| Summary: | idling calibre busy with select polling with short timeouts | ||
|---|---|---|---|
| Product: | [Fedora] Fedora | Reporter: | Frank Ch. Eigler <fche> |
| Component: | calibre | Assignee: | Kevin Fenzi <kevin> |
| Status: | CLOSED EOL | QA Contact: | Fedora Extras Quality Assurance <extras-qa> |
| Severity: | unspecified | Docs Contact: | |
| Priority: | unspecified | ||
| Version: | 25 | CC: | chkr, frankly3d, helio, kevin, nushio, zbyszek |
| Target Milestone: | --- | Keywords: | Reopened |
| Target Release: | --- | ||
| Hardware: | Unspecified | ||
| OS: | Unspecified | ||
| Whiteboard: | |||
| Fixed In Version: | Doc Type: | If docs needed, set a value | |
| Doc Text: | Story Points: | --- | |
| Clone Of: | Environment: | ||
| Last Closed: | 2017-12-12 10:41:02 UTC | Type: | Bug |
| Regression: | --- | Mount Type: | --- |
| Documentation: | --- | CRM: | |
| Verified Versions: | Category: | --- | |
| oVirt Team: | --- | RHEL 7.3 requirements from Atomic Host: | |
| Cloudforms Team: | --- | Target Upstream Version: | |
Can you catch it eariler and see what exactly it's trying to poll here? Did some random gdb backtraces, and it looks like it's all over the place; multiple threads doing multiple things. The calibre server functionality is part of it, but even with it turned off, we get other threads doing
[pid 23766] <... select resumed> ) = 0 (Timeout)
[pid 23766] select(0, NULL, NULL, NULL, {0, 50000} <unfinished ...>
[pid 23763] <... select resumed> ) = 0 (Timeout)
[pid 23763] select(0, NULL, NULL, NULL, {0, 1000}) = 0 (Timeout)
[pid 23763] select(0, NULL, NULL, NULL, {0, 2000}) = 0 (Timeout)
[pid 23763] select(0, NULL, NULL, NULL, {0, 4000}) = 0 (Timeout)
[pid 23763] select(0, NULL, NULL, NULL, {0, 8000}) = 0 (Timeout)
[pid 23763] select(0, NULL, NULL, NULL, {0, 16000}) = 0 (Timeout)
[pid 23763] select(0, NULL, NULL, NULL, {0, 32000} <unfinished ...>
[pid 23767] <... select resumed> ) = 0 (Timeout)
[pid 23767] select(0, NULL, NULL, NULL, {0, 50000} <unfinished ...>
[pid 23766] <... select resumed> ) = 0 (Timeout)
[pid 23766] select(0, NULL, NULL, NULL, {0, 50000} <unfinished ...>
[pid 23763] <... select resumed> ) = 0 (Timeout)

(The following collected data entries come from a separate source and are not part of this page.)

/-- Every lever started has taken effect (R386). -/
def leversDone (s : State) : Bool :=
  decide ((runningStones s).length ≤ s.pwr.ceiling.toNat)
  && s.pwr.narrowed.all (fun p => (link s p).lanes != 3 || !(link s p).joined) && s.pwr.parked.all fun p => !(link s p).joined

/-- The highest throttle level from `n` down at which the estimate, counting only levers already in effect, is within the cap; 1 where
none is (R386). -/
def throttleFor (s : State) : Nat → Nat
  | 0 => 1
  | n + 1 =>
    if Config.modelEstimate s.pwr.estimate (runningStones s).length (narrowIn s) (n + 1) (parkIn s) ≤ effCap s then n + 1
    else throttleFor s n

/-- Every lever permitted is at its limit and in effect, and the estimate still exceeds the effective cap (R382). -/
def leversSpent (s : State) : Bool :=
  effCap s != 0xFFFF && s.pwr.ceiling == 0 && s.pwr.throttle == 1 && (mayNarrow s).isEmpty && (mayParkLinks s).isEmpty && leversDone s
  && decide (effCap s < s.pwr.estimate.toNat)

/-- UNREACHABLE as it holds now, with a fault for each cause that begins to hold (R382). -/
def reach (s : State) : State :=
  let t := if belowFloor s && !s.pwr.belowFloor then unreachable 1 s else s
  let t := if leversSpent s && !s.pwr.leversSpent then unreachable 2 t else t
  { t with pwr := { t.pwr with belowFloor := belowFloor s, leversSpent := leversSpent s } }

/-- PWR_OVERSHOOT of an episode (R387): PEAK, DURATION in ns, ENERGY in nJ, the last two saturating. -/
def overshootWord (peak : BitVec 16) (dur energy : Nat) : Word :=
  place peak.toNat 48 16 ||| place (min dur (2 ^ 24 - 1)) 24 24 ||| place (min energy (2 ^ 24 - 1)) 0 24

/-- An episode has ended: CAP_OVERSHOOT, and PWR_OVERSHOOT holds it if it is the largest in energy since that was written (R387). -/
def overshootEnds (peak : BitVec 16) (dur energy : Nat) (s : State) : State :=
  let s := event 10 (raise srcPower kCapOvershoot energy [] none { s with pwr := { s.pwr with episode := none } })
  if bits s.pwr.overshoot 0 24 < energy ∨ s.pwr.overshoot = 0 then { s with pwr := { s.pwr with overshoot := overshootWord peak dur energy } } else s

/-- An episode begins where the estimate exceeds the effective cap, and ends where it does so no longer; the time since the last change counts
with the excess that held during it (R387). -/
def overshoot (s : State) : State :=
  let excess := s.pwr.estimate.toNat - effCap s
  let t := now s
  match s.pwr.episode with
  | none =>
    if 0 < excess then { s with pwr := { s.pwr with episode := some (t, BitVec.ofNat 16 excess, 0), episodeAt := t, excess := excess } } else s
  | some (t0, peak, e) =>
    let e := e + s.pwr.excess * elapsed s s.pwr.episodeAt
    if 0 < excess then
      { s with pwr := { s.pwr with episode := some (t0, BitVec.ofNat 16 (max peak.toNat excess), e), episodeAt := t, excess := excess } }
    else overshootEnds peak (elapsed s t0 / 16) (e / 128) s

/-- While the brake settings are in force every link at ×2 narrows, one that joins meanwhile too (R390). -/
def brakeNarrow (s : State) : State :=
  if !s.pwr.braked then s
  else
    let wide := (joinedLinks s).filter fun e => e.2.lanes == 3 && e.2.widthReq.isNone && !(s.pwr.narrowed.contains e.1)
    narrowAll (wide.reverse.map fun e => e.1) s

/-- A target is set and its levers are started at once; the throttle covers what has not yet taken effect (R386). Levers are only added
here; R388 releases them. An overshoot begins, goes on or ends with what has changed (R387). -/
def retarget (s : State) : State :=
  let s := brakeNarrow (overshoot s)
  let v := (target? s).getD (allLevers s)
  let s := reach s
  if effCap s = 0xFFFF then s
  else
    let narrow := (mayNarrow s).take v.narrow
    let park := (mayParkLinks s).take v.park
    let s := { s with pwr := { s.pwr with ceiling := BitVec.ofNat 4 (min s.pwr.ceiling.toNat v.ceiling) } }
    let s := parkAll park (narrowAll narrow s)
    let to_ := min s.pwr.throttleTo.toNat v.thr
    let level := if leversDone s then min s.pwr.throttle.toNat to_ else min s.pwr.throttle.toNat (throttleFor s 64)
    { s with pwr := { s.pwr with throttleTo := BitVec.ofNat 7 to_, throttle := BitVec.ofNat 7 (max 1 level) } }

/-- The throttle rises towards the target by at most 8 levels in a microsecond once every lever has taken effect (R386). -/
def raiseThrottle (s : State) : State :=
  if leversDone s && decide (s.pwr.throttle.toNat < s.pwr.throttleTo.toNat) && reached s (later s.pwr.throttleAt usUnits) then
    { s with pwr := { s.pwr with throttle := BitVec.ofNat 7 (min (s.pwr.throttle.toNat + 8) s.pwr.throttleTo.toNat), throttleAt := now s } }
  else s

/-! ## Cap messages (R381, R385) -/

/-- The power controller works: the REF domain runs, out of reset and of the safe state, with Steward started (R408, R414). -/
def powerOn (s : State) : Bool :=
  s.pins.pwrOk && !s.pins.aonReset && !s.pins.blockReset && (s.gbl.stage == .ready || s.gbl.stage == .calibrating) && !s.flt.safe
  && (s.cur.state == .idle || s.cur.state == .armed)

/-- Comparator 2 is armed for the heartbeat's timeout (R385). -/
def armHeartbeat (s : State) : State :=
  cmpNext 2 (bits s.ree.orphan 0 16 * msUnits) s

/-- CAP_MESSAGE (R381, R385). -/
def capMessage (m : Word) (bad : Bool) (s : State) : State :=
  let seq : BitVec 16 := m.extractLsb' 48 16
  let kind := bits m 40 8
  if bad ∨ 2 ≤ kind ∨ bits m 16 24 ≠ 0 ∨ (kind = 1 ∧ bits m 0 16 ≠ 0) then raise srcCap kCapMessage seq.toNat [] none s
  else
    let gap := s.pwr.capSeq.any (fun x => x + 1 != seq)
    let s := armHeartbeat s
    let s := { s with pwr := { s.pwr with capSeq := some seq, capGaps := if gap then s.pwr.capGaps + 1 else s.pwr.capGaps, orphan := false } }
    retarget (if kind = 0 then { s with pwr := { s.pwr with capMsg := m.extractLsb' 0 16, orphanCap := false } } else s)

/-- CAP_MESSAGE. -/
def execCapMessage (msg : Word) (uncorrectable : Bool) (s : State) : Host.Outcome State Fault Refusal :=
  .next (if powerOn s then capMessage msg uncorrectable s else s)

/-- CAP_HEARTBEAT (R385): comparator 2 fires. -/
def capHeartbeat (s : State) : State :=
  let s := markFired 2 (cmpOff 2 s)
  let s := { s with pwr := { s.pwr with orphan := true, orphanCap := true } }
  retarget (event 9 (raise srcPower kCapHeartbeat 0 [] none s))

calibre uses several other downstream python libraries for communications & such, and a brief search didn't immediately identify a single calibre-side knob for general purpose polling intervals. For example, that 50000-us poll is done by :
(gdb) py-bt
Traceback (most recent call first):
File "/usr/lib64/python2.7/threading.py", line 362, in wait
_sleep(delay)
File "/usr/lib64/python2.7/Queue.py", line 177, in get
self.not_empty.wait(remaining)
File "/usr/lib64/calibre/calibre/utils/ipc/server.py", line 246, in run
job = self.add_jobs_queue.get(True, 0.2)
File "/usr/lib64/python2.7/threading.py", line 804, in __bootstrap_inner
self.run()
File "/usr/lib64/python2.7/threading.py", line 777, in __bootstrap
self.__bootstrap_inner()
so that 0.2 could be way too small. Another thread:
(gdb) thread 9
[Switching to thread 9 (Thread 0x2b240702f700 (LWP 23767))]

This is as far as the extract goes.